In a lot of cases once you've read a problem and read a solution to that problem, and understood the solution, you've done about 10% of the work. The remaining 90% is this difficult work of unpacking and repacking lessons from that solution into something that actually deepens your understanding of what the problem is about. Sometimes reading the solution is actually doing negative work.
In other words, if you look at this problem and look at this solution and think "neat, but I don't get anything out of it beyond 'neat'", that's normal and fine, and probably correct. But that doesn't mean there isn't anything in it beyond 'neat', and a big part of learning mathematics well is to dig deeper than that even when the problem and solution don't force you to. Whether that digging is worth it is up to you. (It's often kind of a crapshoot in terms of payoff.)
But that's a more complicated situation than "this shows a fundamental flaw in mathematics".
Teachers/Professors always pretend that you can find it, eg. you get it as a homework. And it works that way, yes, kind of - as an excercise and for "relatively simple" challenges. But for tough problems it's a "memorization of the solution challenge" and not one where you lose too much time trying to figure them out.

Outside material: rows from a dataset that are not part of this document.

-- ==== Sys2Proof/Machine/RingCommands.lean ====
section
/-! DEFINITION. The meanings of the ring commands (file 04). -/

namespace Sys2Proof.Machine

/-- RING_POST (R69). -/
def execRingPost (p : PortId) (a : Addr) (v : Word) (s : State) : Host.Outcome State Fault Refusal :=
  .next (s.present p .write a v)

/-- RING_TAKE (R79). -/
def execRingTake (p : PortId) (a : Addr) (s : State) : Host.Outcome State Fault Refusal :=
  .next (s.present p .read a 0)

/-- FREE_COUNT_READ (R81). -/
def execFreeCountRead (p : PortId) (a : Addr) (s : State) : Host.Outcome State Fault Refusal :=
  .next (s.present p .read a 0)

/-- HOLD_LIST_TAKE_UP (R68): acts where something is left to take up (log 7). -/
def execHoldListTakeUp (r : RingId) (s : State) : Host.Outcome State Fault Refusal :=
  .next (s.resumeRing r)

/-- STALLED_POST_OPEN (R76): acts where the head can open (log 7). -/
def execStalledPostOpen (r : RingId) (s : State) : Host.Outcome State Fault Refusal :=
  .next (s.openHead r)

/-- STALL_LIMIT_EXPIRY (R77). -/
def execStallLimitExpiry (r : RingId) (p : PortId) (s : State) : Host.Outcome State Fault Refusal :=
  .next (s.stallExpires r p)

end Sys2Proof.Machine
end

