/-! ## Channels -/

/-- CHANNEL_FIELD_WRITE and the channel words' reads (R115, R116, R117, R182, Table 11-6): a write to words 0 to 6 of an IDLE
channel sets its field and is refused with CHANNEL_BUSY otherwise; a value that is no command is refused with BAD_VALUE; the words
read back as written, of HI the three pairs of bits. The fields behind the words (Table 7-2): SRC-LO, DST-LO, HI with bits 17 and
16 of SRC, DST and LINK, COUNT, DATA, LINK-LO, MODE. -/
def Obligations.ChannelWords : Prop :=
  (∀ (s : State) (p : PortId) (a : Addr) (v : Word) (w : WinId) (c : ChanId) (k : Nat), s.ready p →
    (s.atChan p .write a w c k →
      (k < 7 → s.chans[c].state = .idle → exec (.channelFieldWrite p a v) s =
        .next ((s.modChan c fun x => { x with desc := x.desc.setWord k v }).written p)) ∧
      (k < 7 → s.chans[c].state ≠ .idle →
        exec (.channelFieldWrite p a v) s = .next (s.refusedOn p .write a .channelBusy)) ∧
      (k = 7 → v ≠ 1 → v ≠ 2 → exec (.channelFieldWrite p a v) s = .next (s.refusedOn p .write a .badValue))) ∧
    (s.atChan p .read a w c k →
      exec (.memoryRead p a) s = .next (s.answered p (if k = 7 then s.chans[c].stateWord else s.chans[c].desc.word k)))) ∧
  (∀ (d : Desc) (v : Word) (j k : Fin 7),
    (d.setWord k.val v).word j.val =
      if j = k then (if k = 2 then v &&& 0x0333#16 else v) else d.word j.val) ∧
  (∀ (d : Desc) (v : Word),
    d.setWord 0 v = { d with src := BitVec.ofNat 18 (d.src.toNat / 65536 * 65536 + v.toNat) } ∧
    d.setWord 1 v = { d with dst := BitVec.ofNat 18 (d.dst.toNat / 65536 * 65536 + v.toNat) } ∧
    d.setWord 2 v = { d with
      src := BitVec.ofNat 18 (v.toNat % 4 * 65536 + d.src.toNat % 65536)
      dst := BitVec.ofNat 18 (v.toNat / 16 % 4 * 65536 + d.dst.toNat % 65536)
      link := BitVec.ofNat 18 (v.toNat / 256 % 4 * 65536 + d.link.toNat % 65536) } ∧
    d.setWord 3 v = { d with count := v } ∧ d.setWord 4 v = { d with data := v } ∧
    d.setWord 5 v = { d with link := BitVec.ofNat 18 (d.link.toNat / 65536 * 65536 + v.toNat) } ∧
    d.setWord 6 v = { d with mode := v } ∧
    d.word 0 = BitVec.ofNat 16 d.src.toNat ∧ d.word 1 = BitVec.ofNat 16 d.dst.toNat ∧
    d.word 2 = BitVec.ofNat 16 (d.src.toNat / 65536 + d.dst.toNat / 65536 * 16 + d.link.toNat / 65536 * 256) ∧
    d.word 3 = d.count ∧ d.word 4 = d.data ∧ d.word 5 = BitVec.ofNat 16 d.link.toNat ∧ d.word 6 = d.mode)

/-- CHANNEL_START (R117, R120, R108): CHANNEL_BUSY while not IDLE, CHANNEL_REQUEST where validation fails; otherwise the writing
port becomes the run owner, the run's counters are cleared, and the channel enters RUN, or, where its lock is HELD, the end of the
lock's queue, where a claimant stands at most once (R94), and LOCKWAIT. -/
def Obligations.ChannelStart : Prop :=
  ∀ (s : State) (p : PortId) (a : Addr) (w : WinId) (c : ChanId), s.ready p → s.atChan p .write a w c 7 →
    (s.chans[c].state ≠ .idle → exec (.channelStart p a) s = .next (s.refusedOn p .write a .channelBusy)) ∧
    (s.chans[c].state = .idle →
      (s.descOk p none s.chans[c].desc = false →
        exec (.channelStart p a) s = .next (s.refusedOn p .write a .channelRequest)) ∧
      (s.descOk p none s.chans[c].desc = true →
        (s.chans[c].desc.lock = none → exec (.channelStart p a) s = .next ((s.modChan c fun k => { k with
          owner := some p, descCount := 0, wordsDone := 0, holding := none, fetchBuf := [], state := .run }).written p)) ∧
        (∀ l : LockId, s.chans[c].desc.lock = some l →
          (s.locks[l].holder = none → exec (.channelStart p a) s = .next (((s.modChan c fun k => { k with
            owner := some p, descCount := 0, wordsDone := 0, holding := none, fetchBuf := [], state := .run }).modLock l
              fun k => { k with
                holder := some (.chan c)
                timer := if s.leases[l] = 0 then none else some (s.leases[l]).toNat }).written p)) ∧
          (s.locks[l].holder.isSome = true → exec (.channelStart p a) s = .next (((s.modChan c fun k => { k with
            owner := some p, descCount := 0, wordsDone := 0, holding := none, fetchBuf := [],
            state := .lockWait }).modLock l fun k => { k with
              waiters := if k.holder = some (.chan c) ∨ .chan c ∈ k.waiters then k.waiters
                else k.waiters ++ [.chan c] }).written p)))))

This particular one makes it pretty obvious as well: Even understanding the solution is a challenge.
Maybe you are a student, so let me give you some advice. The working out of the problems is not a meaningless task - understanding the problem solving methods and the underlying structure of the mathematics is important. You are right, engineers in the real world are not expected to do the calculus, they have charts and graphs and rules of thumb, many shortcuts to the "right answer". But the reason we train engineers the math is so they don't make a big mistake and kill somebody. Being able to work the shortcuts alone is not good enough, it's scary, because it means you don't really know what you're doing.